If by impact he meant does anything get learned that will be useful to the students now and in the future, then my answer is yes.  In the short span of 4 to 6 days, I watched as young adults in Western and Eastern Afghanistan made visible strides forward in the world of creating video reports and telling stories.  From camera work to editing, from the planning to the telling of a story, each person’s abilities saw some improvement.

For those who already had experience in the world of media, we were able to address skills they had been wanting to develop to further help them at their jobs.  Maybe someone who already worked in radio, learned the missing basics in video so that they could now do both at their work place. Another example were those who worked at issue focused non-governmental organizations, if their employers had not yet made use of video material to highlight or promote their work, after this training these individuals could now implement such activities.

Of course the context is Afghanistan, where education is not always so easily accessible and specialized.  Where many are unemployed and eager to learn new skills, even if it is not clear how or when these skills will make a difference in their professional lives. In such cases they walk away familiar with another area of media production, another ability they can call upon later.  In fact, through centers like the ones these trainings were hosted by, the same students who attended our sessions, could continue working on stories and practicing what they’ve learned on their own or in a group setting. The necessary equipment; basic ingredients like electricity, computers, cameras, and even internet access, are all available for use.

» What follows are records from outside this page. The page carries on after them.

-- ==== Sys2Proof/Machine/Trace.lean ====
section
/-! DEFINITION. The trace notation of 30_encoding.md R118: its pseudo-operations as sequences of operations, and the
effect of a sequence. -/

namespace Sys2Proof.Machine

/-- The effect of a sequence of operations, stopping at the first fault or refusal. -/
def execAll : List Instr → State → Host.Outcome State Fault Refusal
  | [], s => .next s
  | i :: is, s =>
    match exec i s with
    | .next t => execAll is t
    | .fault f => .fault f
    | .refused r => .refused r

/-- R118: RX_BYTES. -/
def rxBytes (f : List Byte) : List Instr := f.map .rxByte

/-- R118: RX_FRAME. Operands that are not a packet have no expansion: DEDUCED (log 21), safe, from R149, which refuses
FRAME_ENCODE there. -/
def rxFrame (c : Config) (h : Header) (pl : List Byte) : Option (List Instr) :=
  if isPacket h pl then some (rxBytes (frameEncode c h pl)) else none

/-- R118: TICKS n. -/
def ticks (n : Nat) : List Instr := List.replicate n .tick

/-- R118: RX_POLLS n. -/
def rxPolls (n : Nat) : List Instr := List.replicate n .rxPoll

/-- R118: TX_DRAIN_ALL, from a state: one TX_DRAIN a byte and the one that answers NONE. -/
def txDrainAll (s : State) : List Instr := List.replicate (txLen s + 1) .txDrain

/-- R118: LOOP, one iteration of the main loop; its order is for writing traces only. -/
def loopOnce : List Instr := [.rxPoll, .txPoll]

end Sys2Proof.Machine
end

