theorem xorFold_cons4 (o : WireOrder) (a b c d : Byte) (m : List Byte) :
    xorFold o (a :: b :: c :: d :: m) = word32 o a b c d ^^^ xorFold o m := by
  rw [← xorFoldFrom_eq]
  exact congrArg (xorFoldFrom o · m) BitVec.zero_xor

/-- R142: the fold is the XOR of the words at offsets 0, 4, 8, ... -/
theorem xorFoldFrom_eq_foldl (acc : U32) (m : List Byte) :
    xorFoldFrom o acc m = ((List.range ((m.length + 3) / 4)).map (wordAt o m)).foldl (· ^^^ ·) acc := by
  induction acc, m using xorFoldFrom.induct o with
  | case1 => rfl
  | case2 | case3 | case4 =>
    simp only [xorFoldFrom, List.length_cons, List.length_nil]
    rfl
  | case5 acc a b c d m ih =>
    have hlen : ((a :: b :: c :: d :: m).length + 3) / 4 = (m.length + 3) / 4 + 1 := by
      simp only [List.length_cons]; omega
    rw [xorFoldFrom, ih, hlen, List.range_succ_eq_map, List.map_cons, List.map_map, List.foldl_cons]
    rfl

/-! ## Whole words -/

/-- R143: on sequences of whole words the fold is additive. -/
theorem xorFold_append : ∀ {p : List Byte} (m : List Byte), p.length % 4 = 0 →
    xorFold o (p ++ m) = xorFold o p ^^^ xorFold o m
  | [], m, _ => BitVec.zero_xor.symm
  | [_], _, h | [_, _], _, h | [_, _, _], _, h => absurd h (by simp)
  | a :: b :: c :: d :: p, m, h => by
    have ih := xorFold_append (p := p) m (by simp only [List.length_cons] at h; omega)
    simp only [List.cons_append, xorFold_cons4, ih, BitVec.xor_assoc]

/-- R143 (c): two words may be swapped. -/
theorem xorFold_swap {p u q v : List Byte} (r : List Byte) (hp : p.length % 4 = 0) (hu : u.length = 4)
    (hq : q.length % 4 = 0) (hv : v.length = 4) :
    xorFold o (p ++ u ++ q ++ v ++ r) = xorFold o (p ++ v ++ q ++ u ++ r) := by
  have hu' : u.length % 4 = 0 := by omega
  have hv' : v.length % 4 = 0 := by omega
  simp only [List.append_assoc]
  rw [xorFold_append _ hp, xorFold_append _ hu', xorFold_append _ hq, xorFold_append _ hv', xorFold_append _ hp,
    xorFold_append _ hv', xorFold_append _ hq, xorFold_append _ hu']
  ac_rfl

/-- R143 (d): one zero byte appended. -/
theorem xorFold_append_zero : ∀ m : List Byte, xorFold o (m ++ [0]) = xorFold o m
  | [] => by rw [List.nil_append, xorFold_of_short (List.cons_ne_nil _ _) (by simp)]; exact word32_zero o
  | [a] | [a, b] | [a, b, c] => rfl
  | a :: b :: c :: d :: m => by
    simp only [List.cons_append, xorFold_cons4, xorFold_append_zero m]

/-- R143 (d): zeros appended. -/
theorem xorFold_append_zeros (m : List Byte) (n : Nat) : xorFold o (m ++ List.replicate n 0) = xorFold o m := by
  induction n generalizing m with
  | zero => rw [List.replicate_zero, List.append_nil]
  | succ n ih => rw [List.replicate_succ, List.append_cons, ih, xorFold_append_zero]

/-- R143 (g): an even number of equal words cancels. -/
theorem xorFold_replicate (x : Byte) (n : Nat) : xorFold o (List.replicate (8 * n) x) = 0 := by
  induction n with
  | zero => rfl
  | succ n ih =>
    have hsplit : List.replicate (8 * (n + 1)) x =
        x :: x :: x :: x :: x :: x :: x :: x :: List.replicate (8 * n) x := rfl
    rw [hsplit, xorFold_cons4, xorFold_cons4, ← BitVec.xor_assoc, BitVec.xor_self, ih]
    rfl

/-! ## One byte -/

/-- R142: the word whose byte at offset `k` is `x` and whose other bytes are zero. -/
def slotWord (o : WireOrder) (k : Nat) (x : Byte) : U32 :=
  word32 o (if k = 0 then x else 0) (if k = 1 then x else 0) (if k = 2 then x else 0) (if k = 3 then x else 0)

/-- R142: the fold is the first word and the fold of what follows it. -/
theorem xorFold_eq_head (o : WireOrder) (m : List Byte) : xorFold o m = wordAt o m 0 ^^^ xorFold o (m.drop 4) := by
  match m with
  | [] =>
    show (0 : U32) = word32 o 0 0 0 0 ^^^ 0
    rw [word32_zero]
    rfl
  | [_] | [_, _] | [_, _, _] =>
    rw [xorFold_of_short (List.cons_ne_nil _ _) (by simp)]
    exact BitVec.xor_zero.symm
  | a :: b :: c :: d :: m => exact xorFold_cons4 o a b c d m

theorem getD_set_xor {m : List Byte} {i : Nat} (x : Byte) (hi : i < m.length) (k : Nat) :
    (m.set i (m.getD i 0 ^^^ x)).getD k 0 = m.getD k 0 ^^^ (if i = k then x else 0) := by
  by_cases hk : i = k
  · subst hk
    simp [List.getD_eq_getElem?_getD, hi]
  · simp [List.getD_eq_getElem?_getD, List.getElem?_set_ne hk, hk]

/-- R142: changing one byte of the first word by `x` changes the word by `x` at that byte's place. -/
theorem wordAt_set_xor {m : List Byte} {i : Nat} (x : Byte) (hi : i < m.length) :
    wordAt o (m.set i (m.getD i 0 ^^^ x)) 0 = wordAt o m 0 ^^^ slotWord o i x := by
  rw [wordAt_zero, wordAt_zero, slotWord, ← word32_xor, getD_set_xor x hi, getD_set_xor x hi, getD_set_xor x hi,
    getD_set_xor x hi]

theorem slotWord_of_le {k : Nat} (hk : 4 ≤ k) (x : Byte) : slotWord o k x = 0 := by
  rw [slotWord, if_neg (by omega), if_neg (by omega), if_neg (by omega), if_neg (by omega), word32_zero]

/-- R143 (e): the fold is linear in each byte of the message. -/
theorem xorFold_set (x : Byte) (i : Nat) (m : List Byte) (hi : i < m.length) :
    xorFold o (m.set i (m.getD i 0 ^^^ x)) = xorFold o m ^^^ slotWord o (i % 4) x := by
  rw [xorFold_eq_head, xorFold_eq_head o m, wordAt_set_xor x hi]
  by_cases h4 : i < 4
  · rw [List.drop_set_of_lt h4, Nat.mod_eq_of_lt h4]
    ac_rfl
  · have hget : m.getD i 0 = (m.drop 4).getD (i - 4) 0 := by
      rw [List.getD_eq_getElem?_getD, List.getD_eq_getElem?_getD, List.getElem?_drop, Nat.add_sub_cancel' (by omega)]
    have hmod : i % 4 = (i - 4) % 4 := by omega
    have hword : wordAt o m 0 ^^^ slotWord o i x = wordAt o m 0 := by
      rw [slotWord_of_le (Nat.not_lt.mp h4)]
      exact BitVec.xor_zero
    rw [hword, List.drop_set, if_neg h4, hget, xorFold_set x (i - 4) (m.drop 4) (by rw [List.length_drop]; omega),
      hmod, BitVec.xor_assoc]
termination_by i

Wouldn’t it be wise to have followup where we return and build upon what we’ve started? Sure, that would be nice for students as well as we the teachers. But again, in the context of Afghanistan, we also know it is a major cost to bring in foreigners to a land where transport, security, lodging, etc, don’t come cheap.  With the money spent on having trainers come from outside, the center could theoretically have bought more equipment for students and more gas for the generators to power that equipment.  As much as I’d love to come back to Afghanistan to teach again, as much as I love sharing my journalism experience with students there, I also see how if we could help ensure that qualified trainers could be found within the country, this could help make an even more significant impact for even more future students.

But beyond this discussion, even beyond the struggles of a vegetarian health-nut in regions that have no concept of either term, it was once again a pleasure and a privilege to get to work in a country as interesting as Afghanistan.  A big part of what makes it so, are the people, from the organizations that we get to know, to the students in the classroom, and lets not forget all the fellow workers at the guest houses that become friends along the way. These people mixed in with the sights and smells, yes even the bad ones, make for an unforgettable learning experience and adventure of the sort few people on this planet get to have.

Once again, thank you friends in Afghanistan. Your personal missions and collective kindnesses are the biggest inspiration I have ever known.